#### [What to do]
Go through the entries below and write each one out exactly.

[Data extracted from a collection]
****************

-- ==== Sys2Proof/Machine/Secure.lean ====
section
/-! DEFINITION. SPDM (R473), the vendor-defined requests of the fabric manager (R474, R475) and the debug unlock (R480, R481). -/

namespace Sys2Proof.Machine

/-- The security core runs: SPDM messages that come before are discarded (R531). -/
def State.secRuns (s : State) : Bool := s.powered && s.pwr.ready && s.host.bootState != 4

/-- An SPDM ERROR response (DSP0274, log 73): version, 0x7F, code, data. -/
def spdmError (ver : Byte) (code : Nat) : Out := .response [ver, 0x7F, BitVec.ofNat 8 code, 0]

/-- A response whose contents a standard fixes: version and response code, then free bytes (log 3, log 73). -/
def spdmAnswer (ver : Byte) (req : Nat) (s : State) : State :=
  let d := s.draw
  let b := d.2.freeBytes ((Config.freeWord d.1).toNat % 1024)
  b.2.emit (.response ([ver, BitVec.ofNat 8 (req % 128)] ++ b.1))

/-- The SPDM requests of Table Sec-5, by DSP0274 code: those that need the alias key, and the others. -/
def spdmSigned : List Nat := [0x83, 0xE0, 0xE4]
/-- Requests that need no signature. -/
def spdmPlain : List Nat := [0x84, 0xE1, 0xE3, 0x81, 0x82, 0xE5, 0xE8, 0xE9, 0xEA, 0xEB, 0xEC, 0x85, 0x86, 0xFF]

/-- The device supports a request (Table Sec-5): its version, its code, measurements with a signature only, and certificate slot 0 only (log 73). GET_VERSION
comes before a version is agreed. -/
def spdmSupported (bs : List Byte) : Bool :=
  let b (i : Nat) : Nat := (bs.getD i 0).toNat
  (spdmSigned ++ spdmPlain).contains (b 1) && (b 1 == 0x84 || b 0 == 0x12 || b 0 == 0x13) && (b 1 != 0xE0 || b 2 % 2 == 1) &&
  (b 1 != 0x82 || b 2 % 16 == 0) && (b 1 != 0x83 || b 2 == 0) && (b 1 != 0xE4 || b 3 == 0)

/-- What a request does to the sessions (R473, R474): KEY_EXCHANGE opens one, FINISH completes it, with mutual authentication or without, which the
certificates decide (free, log 3), END_SESSION closes it. -/
def spdmSession (req : Nat) (s : State) : State :=
  let d := s.draw
  let xs := s.sec.sessions
  match req with
  | 0xE4 => { s with sec := { s.sec with sessions := xs ++ [false] } }
  | 0xE5 => { d.2 with sec := { s.sec with sessions := xs.dropLast ++ (if xs.isEmpty then [] else [Config.freeBit d.1]) } }
  | 0xEC => { s with sec := { s.sec with sessions := xs.dropLast } }
  | _ => s

/-- SPDM_REQUEST (R473): byte 0 version, byte 1 request code. A request outside Table Sec-5 is answered with ERROR UnsupportedRequest; one that needs
the alias key while the seed is disabled with ERROR (R481), its code free; a fifth session with ERROR. -/
def execSpdmRequest (bs : List Byte) (s : State) : Host.Outcome State Fault Refusal :=
  .next <|
    let ver := bs.getD 0 0
    let req := (bs.getD 1 0).toNat
    if !s.secRuns then s
    else if req = 0xFE then s.emit (spdmError ver 4)
    else if !spdmSupported bs then s.emit (spdmError ver 7)
    else if (spdmSigned.contains req && !s.seedOk) || (req = 0xE4 && s.sec.sessions.length ≥ 4) then
      let d := s.draw
      d.2.emit (spdmError ver ((Config.freeWord d.1).toNat % 256))
    else spdmSession req (spdmAnswer ver req s)

/-! ### Vendor-defined requests (R474, R475) -/

/-- A vendor-defined request: only in a session whose requester is authenticated; otherwise ERROR UnexpectedRequest. -/
def vendorReq (act : State → State) (s : State) : State :=
  if !s.secRuns then s else if s.sec.sessions.contains true then act s else s.emit (spdmError 0x12 4)

/-- A vendor-defined response: the status byte, 0 done or 1 refused, and what follows. -/
def vendorDone (ok : Bool) (more : List Byte) (s : State) : State := s.emit (.response ((if ok then 0 else 1) :: more))

/-- SET_FABRIC_KEY (R475): a newer generation replaces the key; established link keys stay. -/
def execSetFabricKey (bs : List Byte) (s : State) : Host.Outcome State Fault Refusal :=
  .next (vendorReq (fun s =>
    let gen := le bs 0 4
    if bs.length = 36 ∧ (s.sec.fabricKey.isNone ∨ gen > s.sec.fabricGen.toNat) then
      vendorDone true [] { s with sec := { s.sec with fabricKey := some (le bs 4 32), fabricGen := BitVec.ofNat 32 gen } }
    else vendorDone false [] s) s)

/-- SET_HALL_CAK (R475): the port's MKA restarts under the new CAK; a running port keeps its SAK until MKA has made the next (log 74). -/
def execSetHallCak (bs : List Byte) (s : State) : Host.Outcome State Fault Refusal :=
  .next (vendorReq (fun s =>
    let p := le bs 0 1
    if bs.length = 52 ∧ p ≤ 9 ∧ le bs 1 3 = 0 then
      let s := { s with sec := { s.sec with cak := put s.sec.cak p (le bs 4 48) } }
      vendorDone true [] (s.onPort (23 + p) fun x => { x with sakAt := s.clk, sak := if x.st = .up ∨ x.st = .managementOnly then x.sak else none })
    else vendorDone false [] s) s)

/-- SEC_KEY_STATUS. -/
def State.keyStatus (s : State) : W64 :=
  BitVec.ofNat 64 (s.sec.fabricGen.toNat * 2 ^ 32 + s.sec.partKeys.toNat * 256 + b2n s.sec.fabricKey.isSome)

/-- GET_KEY_STATUS (R475). -/
def execGetKeyStatus (s : State) : Host.Outcome State Fault Refusal :=
  .next (vendorReq (fun s => vendorDone true (toBytes 8 s.keyStatus.toNat) s) s)

/-! ### Debug unlock (R480, R481) -/

/-- The certificate of R480 is accepted (R481). -/
def State.unlockOk (s : State) (bs : List Byte) : Bool :=
  let key := le bs 1 1
  le bs 0 1 == 0x11 && decide (key < 4) && le bs 2 6 == 0 && le bs 8 8 == Config.serial.toNat &&
  le bs 16 32 == (Config.nonce s.sec.nonceAt).toNat && s.sec.lifecycle == 2 &&
  Config.ecdsaOk (Config.debugKey false key) (slice bs 0 48) (slice bs 48 96) && Config.mldsaOk (Config.debugKey true key) (slice bs 0 48) (slice bs 144 4627)

/-- DBG_UNLOCK (R481): accepted, every key and the seed go and a warm reset ends in debug level 1; refused, the failure counts and a new nonce is
drawn; after 8 failures every attempt is refused until power-on. -/
def execDbgUnlock (bs : List Byte) (s : State) : Host.Outcome State Fault Refusal :=
  .next <|
    if !s.secRuns || decide (s.sec.unlockFails ≥ 8) then s
    else if bs.length = 4771 && s.unlockOk bs then
      let s := warmReset 4 (latchCause 4 { s with sec := { s.sec with seedOff := true } })
      { s with sec := { s.sec with debugLevel := 1 } }
    else { s with draws := s.draws + 1, sec := { s.sec with unlockFails := s.sec.unlockFails + 1, nonceAt := s.draws } }

end Sys2Proof.Machine
end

****************

#### [Answer below]
-- ==== Sys2Proof/Machine/Secure.lean ====
section
/-! DEFINITION. SPDM (R473), the vendor-defined requests of the fabric manager (R474, R475) and the debug unlock (R480, R481). -/

namespace Sys2Proof.Machine

/-- The security core runs: SPDM messages that come before are discarded (R531). -/
def State.secRuns (s : State) : Bool := s.powered && s.pwr.ready && s.host.bootState != 4

/-- An SPDM ERROR response (DSP0274, log 73): version, 0x7F, code, data. -/
def spdmError (ver : Byte) (code : Nat) : Out := .response [ver, 0x7F, BitVec.ofNat 8 code, 0]

/-- A response whose contents a standard fixes: version and response code, then free bytes (log 3, log 73). -/
def spdmAnswer (ver : Byte) (req : Nat) (s : State) : State :=
  let d := s.draw
  let b := d.2.freeBytes ((Config.freeWord d.1).toNat % 1024)
  b.2.emit (.response ([ver, BitVec.ofNat 8 (req % 128)] ++ b.1))

/-- The SPDM requests of Table Sec-5, by DSP0274 code: those that need the alias key, and the others. -/
def spdmSigned : List Nat := [0x83, 0xE0, 0xE4]
/-- Requests that need no signature. -/
def spdmPlain : List Nat := [0x84, 0xE1, 0xE3, 0x81, 0x82, 0xE5, 0xE8, 0xE9, 0xEA, 0xEB, 0xEC, 0x85, 0x86, 0xFF]

/-- The device supports a request (Table Sec-5): its version, its code, measurements with a signature only, and certificate slot 0 only (log 73). GET_VERSION
comes before a version is agreed. -/
def spdmSupported (bs : List Byte) : Bool :=
  let b (i : Nat) : Nat := (bs.getD i 0).toNat
  (spdmSigned ++ spdmPlain).contains (b 1) && (b 1 == 0x84 || b 0 == 0x12 || b 0 == 0x13) && (b 1 != 0xE0 || b 2 % 2 == 1) &&
  (b 1 != 0x82 || b 2 % 16 == 0) && (b 1 != 0x83 || b 2 == 0) && (b 1 != 0xE4 || b 3 == 0)

/-- What a request does to the sessions (R473, R474): KEY_EXCHANGE opens one, FINISH completes it, with mutual authentication or without, which the
certificates decide (free, log 3), END_SESSION closes it. -/
def spdmSession (req : Nat) (s : State) : State :=
  let d := s.draw
  let xs := s.sec.sessions
  match req with
  | 0xE4 => { s with sec := { s.sec with sessions := xs ++ [false] } }
  | 0xE5 => { d.2 with sec := { s.sec with sessions := xs.dropLast ++ (if xs.isEmpty then [] else [Config.freeBit d.1]) } }
  | 0xEC => { s with sec := { s.sec with sessions := xs.dropLast } }
  | _ => s

/-- SPDM_REQUEST (R473): byte 0 version, byte 1 request code. A request outside Table Sec-5 is answered with ERROR UnsupportedRequest; one that needs
the alias key while the seed is disabled with ERROR (R481), its code free; a fifth session with ERROR. -/
def execSpdmRequest (bs : List Byte) (s : State) : Host.Outcome State Fault Refusal :=
  .next <|
    let ver := bs.getD 0 0
    let req := (bs.getD 1 0).toNat
    if !s.secRuns then s
    else if req = 0xFE then s.emit (spdmError ver 4)
    else if !spdmSupported bs then s.emit (spdmError ver 7)
    else if (spdmSigned.contains req && !s.seedOk) || (req = 0xE4 && s.sec.sessions.length ≥ 4) then
      let d := s.draw
      d.2.emit (spdmError ver ((Config.freeWord d.1).toNat % 256))
    else spdmSession req (spdmAnswer ver req s)

/-! ### Vendor-defined requests (R474, R475) -/

/-- A vendor-defined request: only in a session whose requester is authenticated; otherwise ERROR UnexpectedRequest. -/
def vendorReq (act : State → State) (s : State) : State :=
  if !s.secRuns then s else if s.sec.sessions.contains true then act s else s.emit (spdmError 0x12 4)

/-- A vendor-defined response: the status byte, 0 done or 1 refused, and what follows. -/
def vendorDone (ok : Bool) (more : List Byte) (s : State) : State := s.emit (.response ((if ok then 0 else 1) :: more))

/-- SET_FABRIC_KEY (R475): a newer generation replaces the key; established link keys stay. -/
def execSetFabricKey (bs : List Byte) (s : State) : Host.Outcome State Fault Refusal :=
  .next (vendorReq (fun s =>
    let gen := le bs 0 4
    if bs.length = 36 ∧ (s.sec.fabricKey.isNone ∨ gen > s.sec.fabricGen.toNat) then
      vendorDone true [] { s with sec := { s.sec with fabricKey := some (le bs 4 32), fabricGen := BitVec.ofNat 32 gen } }
    else vendorDone false [] s) s)

/-- SET_HALL_CAK (R475): the port's MKA restarts under the new CAK; a running port keeps its SAK until MKA has made the next (log 74). -/
def execSetHallCak (bs : List Byte) (s : State) : Host.Outcome State Fault Refusal :=
  .next (vendorReq (fun s =>
    let p := le bs 0 1
    if bs.length = 52 ∧ p ≤ 9 ∧ le bs 1 3 = 0 then
      let s := { s with sec := { s.sec with cak := put s.sec.cak p (le bs 4 48) } }
      vendorDone true [] (s.onPort (23 + p) fun x => { x with sakAt := s.clk, sak := if x.st = .up ∨ x.st = .managementOnly then x.sak else none })
    else vendorDone false [] s) s)

/-- SEC_KEY_STATUS. -/
def State.keyStatus (s : State) : W64 :=
  BitVec.ofNat 64 (s.sec.fabricGen.toNat * 2 ^ 32 + s.sec.partKeys.toNat * 256 + b2n s.sec.fabricKey.isSome)

/-- GET_KEY_STATUS (R475). -/
def execGetKeyStatus (s : State) : Host.Outcome State Fault Refusal :=
  .next (vendorReq (fun s => vendorDone true (toBytes 8 s.keyStatus.toNat) s) s)

/-! ### Debug unlock (R480, R481) -/

/-- The certificate of R480 is accepted (R481). -/
def State.unlockOk (s : State) (bs : List Byte) : Bool :=
  let key := le bs 1 1
  le bs 0 1 == 0x11 && decide (key < 4) && le bs 2 6 == 0 && le bs 8 8 == Config.serial.toNat &&
  le bs 16 32 == (Config.nonce s.sec.nonceAt).toNat && s.sec.lifecycle == 2 &&
  Config.ecdsaOk (Config.debugKey false key) (slice bs 0 48) (slice bs 48 96) && Config.mldsaOk (Config.debugKey true key) (slice bs 0 48) (slice bs 144 4627)

/-- DBG_UNLOCK (R481): accepted, every key and the seed go and a warm reset ends in debug level 1; refused, the failure counts and a new nonce is
drawn; after 8 failures every attempt is refused until power-on. -/
def execDbgUnlock (bs : List Byte) (s : State) : Host.Outcome State Fault Refusal :=
  .next <|
    if !s.secRuns || decide (s.sec.unlockFails ≥ 8) then s
    else if bs.length = 4771 && s.unlockOk bs then
      let s := warmReset 4 (latchCause 4 { s with sec := { s.sec with seedOff := true } })
      { s with sec := { s.sec with debugLevel := 1 } }
    else { s with draws := s.draws + 1, sec := { s.sec with unlockFails := s.sec.unlockFails + 1, nonceAt := s.draws } }

end Sys2Proof.Machine
end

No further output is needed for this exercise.